Task brief: There is material below. Print exactly the lines starting at the line with "deriving DecidableEq, Repr" and ending at the line with "count := es.length", ends included, and no others.

[Record set Boundary: Start]

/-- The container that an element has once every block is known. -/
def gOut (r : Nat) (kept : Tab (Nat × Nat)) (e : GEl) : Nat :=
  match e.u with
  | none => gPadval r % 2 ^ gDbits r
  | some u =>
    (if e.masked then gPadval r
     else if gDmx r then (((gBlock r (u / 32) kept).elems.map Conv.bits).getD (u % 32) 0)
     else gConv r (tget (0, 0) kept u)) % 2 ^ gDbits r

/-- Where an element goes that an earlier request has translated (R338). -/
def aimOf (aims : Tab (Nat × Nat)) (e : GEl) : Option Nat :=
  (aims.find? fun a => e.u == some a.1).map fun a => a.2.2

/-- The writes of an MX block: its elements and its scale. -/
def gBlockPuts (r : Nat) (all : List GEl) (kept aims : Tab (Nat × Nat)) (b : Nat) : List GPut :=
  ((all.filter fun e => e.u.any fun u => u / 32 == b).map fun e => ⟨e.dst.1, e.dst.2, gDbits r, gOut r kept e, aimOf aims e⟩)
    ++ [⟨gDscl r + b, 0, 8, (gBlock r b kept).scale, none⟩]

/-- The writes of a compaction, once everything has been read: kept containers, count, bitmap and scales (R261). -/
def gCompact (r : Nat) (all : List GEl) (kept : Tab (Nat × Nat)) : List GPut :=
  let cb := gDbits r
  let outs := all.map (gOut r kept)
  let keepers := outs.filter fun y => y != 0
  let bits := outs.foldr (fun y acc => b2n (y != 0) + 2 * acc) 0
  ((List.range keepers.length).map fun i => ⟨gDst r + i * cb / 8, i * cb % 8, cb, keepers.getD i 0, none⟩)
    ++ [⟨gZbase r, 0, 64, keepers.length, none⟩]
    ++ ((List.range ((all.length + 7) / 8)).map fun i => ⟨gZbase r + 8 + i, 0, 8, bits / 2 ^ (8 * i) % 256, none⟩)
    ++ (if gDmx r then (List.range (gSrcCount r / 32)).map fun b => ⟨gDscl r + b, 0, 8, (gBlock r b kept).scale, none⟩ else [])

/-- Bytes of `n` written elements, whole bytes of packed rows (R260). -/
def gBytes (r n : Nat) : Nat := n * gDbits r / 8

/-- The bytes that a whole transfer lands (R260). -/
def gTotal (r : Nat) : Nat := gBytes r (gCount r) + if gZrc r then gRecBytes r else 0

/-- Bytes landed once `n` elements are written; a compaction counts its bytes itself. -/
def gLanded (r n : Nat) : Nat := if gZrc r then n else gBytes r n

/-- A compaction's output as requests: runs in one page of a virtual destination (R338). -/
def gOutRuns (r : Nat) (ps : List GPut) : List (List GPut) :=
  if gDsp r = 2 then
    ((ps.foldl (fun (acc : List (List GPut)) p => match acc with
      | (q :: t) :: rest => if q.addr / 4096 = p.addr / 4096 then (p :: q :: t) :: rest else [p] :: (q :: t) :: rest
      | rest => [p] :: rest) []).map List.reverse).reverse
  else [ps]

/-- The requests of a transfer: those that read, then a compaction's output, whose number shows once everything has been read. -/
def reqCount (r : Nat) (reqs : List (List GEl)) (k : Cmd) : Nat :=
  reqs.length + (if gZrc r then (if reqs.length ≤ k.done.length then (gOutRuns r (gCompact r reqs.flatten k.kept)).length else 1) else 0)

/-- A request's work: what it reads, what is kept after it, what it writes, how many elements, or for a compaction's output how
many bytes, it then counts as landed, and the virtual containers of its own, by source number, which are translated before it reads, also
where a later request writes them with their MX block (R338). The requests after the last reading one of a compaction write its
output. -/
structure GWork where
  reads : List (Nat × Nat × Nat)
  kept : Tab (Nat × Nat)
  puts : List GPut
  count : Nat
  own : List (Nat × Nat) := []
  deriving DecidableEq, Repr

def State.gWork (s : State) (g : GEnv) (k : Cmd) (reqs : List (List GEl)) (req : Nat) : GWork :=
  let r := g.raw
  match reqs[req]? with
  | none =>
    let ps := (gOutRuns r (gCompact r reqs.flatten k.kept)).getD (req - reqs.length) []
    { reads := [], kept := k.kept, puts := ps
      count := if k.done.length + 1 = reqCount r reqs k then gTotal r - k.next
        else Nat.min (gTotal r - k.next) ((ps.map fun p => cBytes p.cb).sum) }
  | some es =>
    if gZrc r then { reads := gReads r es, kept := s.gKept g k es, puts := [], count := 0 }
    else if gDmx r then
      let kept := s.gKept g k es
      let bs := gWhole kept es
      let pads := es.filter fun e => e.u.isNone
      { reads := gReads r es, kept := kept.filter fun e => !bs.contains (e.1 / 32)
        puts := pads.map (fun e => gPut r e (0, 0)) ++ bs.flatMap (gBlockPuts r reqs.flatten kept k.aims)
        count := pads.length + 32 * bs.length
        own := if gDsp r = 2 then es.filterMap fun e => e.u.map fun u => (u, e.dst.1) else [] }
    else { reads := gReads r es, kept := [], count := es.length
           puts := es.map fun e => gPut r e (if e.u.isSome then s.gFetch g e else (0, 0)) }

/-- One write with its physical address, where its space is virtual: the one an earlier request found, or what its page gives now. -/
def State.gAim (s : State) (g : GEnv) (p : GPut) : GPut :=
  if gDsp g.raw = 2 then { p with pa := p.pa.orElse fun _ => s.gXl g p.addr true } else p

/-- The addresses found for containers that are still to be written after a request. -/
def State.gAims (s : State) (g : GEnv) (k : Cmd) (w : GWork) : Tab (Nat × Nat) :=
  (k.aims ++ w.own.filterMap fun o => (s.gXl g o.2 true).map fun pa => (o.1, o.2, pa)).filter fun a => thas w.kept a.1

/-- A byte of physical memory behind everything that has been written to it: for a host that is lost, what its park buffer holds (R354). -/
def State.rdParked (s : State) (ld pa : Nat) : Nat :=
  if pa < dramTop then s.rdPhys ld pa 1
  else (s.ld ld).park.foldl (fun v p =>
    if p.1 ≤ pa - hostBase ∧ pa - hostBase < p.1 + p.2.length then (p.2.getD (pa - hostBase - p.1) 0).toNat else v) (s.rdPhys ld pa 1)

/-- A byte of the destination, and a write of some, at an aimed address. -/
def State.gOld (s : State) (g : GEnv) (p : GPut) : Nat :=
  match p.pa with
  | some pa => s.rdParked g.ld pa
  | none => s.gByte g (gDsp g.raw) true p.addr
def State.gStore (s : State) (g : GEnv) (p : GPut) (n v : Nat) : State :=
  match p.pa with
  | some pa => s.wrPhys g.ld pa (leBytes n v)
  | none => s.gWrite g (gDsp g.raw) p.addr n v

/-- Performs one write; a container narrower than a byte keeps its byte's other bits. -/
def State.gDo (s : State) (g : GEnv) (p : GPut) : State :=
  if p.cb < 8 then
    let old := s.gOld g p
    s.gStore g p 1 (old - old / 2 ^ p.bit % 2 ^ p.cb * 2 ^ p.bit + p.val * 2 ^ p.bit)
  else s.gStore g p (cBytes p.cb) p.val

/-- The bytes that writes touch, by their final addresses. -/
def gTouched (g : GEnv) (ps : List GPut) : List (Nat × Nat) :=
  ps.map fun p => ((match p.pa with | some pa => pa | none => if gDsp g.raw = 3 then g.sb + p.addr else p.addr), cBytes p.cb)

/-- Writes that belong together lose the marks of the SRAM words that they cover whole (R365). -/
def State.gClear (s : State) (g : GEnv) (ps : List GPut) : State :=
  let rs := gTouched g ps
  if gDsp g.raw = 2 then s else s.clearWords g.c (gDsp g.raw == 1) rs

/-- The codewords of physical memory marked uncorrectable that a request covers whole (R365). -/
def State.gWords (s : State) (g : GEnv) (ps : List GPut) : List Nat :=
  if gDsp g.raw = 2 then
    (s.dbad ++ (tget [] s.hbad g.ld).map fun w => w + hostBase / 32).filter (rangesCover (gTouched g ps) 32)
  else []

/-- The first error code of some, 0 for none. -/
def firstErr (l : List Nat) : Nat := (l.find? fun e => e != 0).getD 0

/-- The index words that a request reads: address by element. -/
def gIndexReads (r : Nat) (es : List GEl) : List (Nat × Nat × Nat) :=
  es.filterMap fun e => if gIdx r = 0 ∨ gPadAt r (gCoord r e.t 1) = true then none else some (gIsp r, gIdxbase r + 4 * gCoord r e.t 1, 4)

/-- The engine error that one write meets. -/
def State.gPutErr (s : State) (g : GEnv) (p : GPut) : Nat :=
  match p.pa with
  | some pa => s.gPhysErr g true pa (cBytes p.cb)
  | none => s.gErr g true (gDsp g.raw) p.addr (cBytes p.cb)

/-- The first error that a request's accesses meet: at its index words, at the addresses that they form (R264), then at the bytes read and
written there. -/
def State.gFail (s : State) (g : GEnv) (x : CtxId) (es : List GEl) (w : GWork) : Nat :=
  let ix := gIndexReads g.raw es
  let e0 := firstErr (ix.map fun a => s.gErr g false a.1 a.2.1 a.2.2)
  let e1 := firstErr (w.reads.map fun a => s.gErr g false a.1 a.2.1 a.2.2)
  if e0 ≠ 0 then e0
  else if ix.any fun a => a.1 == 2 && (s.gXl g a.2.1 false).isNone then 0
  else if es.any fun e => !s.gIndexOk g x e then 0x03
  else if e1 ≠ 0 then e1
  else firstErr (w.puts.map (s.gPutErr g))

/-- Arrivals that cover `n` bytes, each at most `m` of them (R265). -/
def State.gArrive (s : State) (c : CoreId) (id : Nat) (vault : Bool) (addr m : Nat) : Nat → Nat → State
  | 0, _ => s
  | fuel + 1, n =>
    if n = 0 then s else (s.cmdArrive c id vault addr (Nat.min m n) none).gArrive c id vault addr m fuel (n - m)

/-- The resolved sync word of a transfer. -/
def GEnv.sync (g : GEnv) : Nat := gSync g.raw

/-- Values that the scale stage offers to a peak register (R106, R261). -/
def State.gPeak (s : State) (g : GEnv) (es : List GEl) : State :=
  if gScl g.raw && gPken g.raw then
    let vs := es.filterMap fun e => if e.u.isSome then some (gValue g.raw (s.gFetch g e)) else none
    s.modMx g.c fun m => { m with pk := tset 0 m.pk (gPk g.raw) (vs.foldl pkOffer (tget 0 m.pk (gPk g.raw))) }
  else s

[Record set Boundary: End]
[Record set Boundary: Start]

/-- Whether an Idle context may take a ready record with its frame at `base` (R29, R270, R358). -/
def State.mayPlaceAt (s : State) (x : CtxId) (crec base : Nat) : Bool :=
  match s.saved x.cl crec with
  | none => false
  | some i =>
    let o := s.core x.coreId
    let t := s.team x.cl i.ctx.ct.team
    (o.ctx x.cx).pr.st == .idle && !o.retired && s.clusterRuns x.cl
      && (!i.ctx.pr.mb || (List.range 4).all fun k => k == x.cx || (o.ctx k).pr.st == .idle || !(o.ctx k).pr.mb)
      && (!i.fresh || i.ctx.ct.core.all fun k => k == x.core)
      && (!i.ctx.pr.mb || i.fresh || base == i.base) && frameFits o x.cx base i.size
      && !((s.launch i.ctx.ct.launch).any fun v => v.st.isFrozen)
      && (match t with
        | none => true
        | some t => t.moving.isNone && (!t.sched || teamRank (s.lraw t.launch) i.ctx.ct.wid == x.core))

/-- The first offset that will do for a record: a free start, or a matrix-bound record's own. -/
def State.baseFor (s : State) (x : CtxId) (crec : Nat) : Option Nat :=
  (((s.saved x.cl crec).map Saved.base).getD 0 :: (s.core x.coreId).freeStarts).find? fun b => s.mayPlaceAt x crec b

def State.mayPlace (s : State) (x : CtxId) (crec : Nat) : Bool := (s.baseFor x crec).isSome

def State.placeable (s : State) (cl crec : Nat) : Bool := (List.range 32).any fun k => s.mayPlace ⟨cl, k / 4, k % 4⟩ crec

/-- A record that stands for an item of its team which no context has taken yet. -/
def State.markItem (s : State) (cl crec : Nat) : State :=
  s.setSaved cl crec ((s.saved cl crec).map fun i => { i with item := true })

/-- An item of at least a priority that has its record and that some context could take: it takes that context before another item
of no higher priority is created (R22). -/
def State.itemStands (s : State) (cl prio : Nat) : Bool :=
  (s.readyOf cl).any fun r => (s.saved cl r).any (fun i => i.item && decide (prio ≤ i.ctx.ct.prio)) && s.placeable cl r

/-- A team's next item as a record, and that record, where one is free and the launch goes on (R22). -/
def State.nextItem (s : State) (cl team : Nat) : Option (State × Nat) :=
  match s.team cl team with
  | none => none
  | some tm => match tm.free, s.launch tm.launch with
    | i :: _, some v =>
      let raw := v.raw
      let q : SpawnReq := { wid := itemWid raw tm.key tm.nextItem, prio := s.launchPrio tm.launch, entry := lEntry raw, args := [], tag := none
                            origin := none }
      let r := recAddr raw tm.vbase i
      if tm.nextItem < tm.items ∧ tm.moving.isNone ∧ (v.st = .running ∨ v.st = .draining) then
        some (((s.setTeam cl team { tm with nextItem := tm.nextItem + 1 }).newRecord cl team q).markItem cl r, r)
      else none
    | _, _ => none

[Record set Boundary: End]

Result of the task:
  deriving DecidableEq, Repr

def State.gWork (s : State) (g : GEnv) (k : Cmd) (reqs : List (List GEl)) (req : Nat) : GWork :=
  let r := g.raw
  match reqs[req]? with
  | none =>
    let ps := (gOutRuns r (gCompact r reqs.flatten k.kept)).getD (req - reqs.length) []
    { reads := [], kept := k.kept, puts := ps
      count := if k.done.length + 1 = reqCount r reqs k then gTotal r - k.next
        else Nat.min (gTotal r - k.next) ((ps.map fun p => cBytes p.cb).sum) }
  | some es =>
    if gZrc r then { reads := gReads r es, kept := s.gKept g k es, puts := [], count := 0 }
    else if gDmx r then
      let kept := s.gKept g k es
      let bs := gWhole kept es
      let pads := es.filter fun e => e.u.isNone
      { reads := gReads r es, kept := kept.filter fun e => !bs.contains (e.1 / 32)
        puts := pads.map (fun e => gPut r e (0, 0)) ++ bs.flatMap (gBlockPuts r reqs.flatten kept k.aims)
        count := pads.length + 32 * bs.length
        own := if gDsp r = 2 then es.filterMap fun e => e.u.map fun u => (u, e.dst.1) else [] }
    else { reads := gReads r es, kept := [], count := es.length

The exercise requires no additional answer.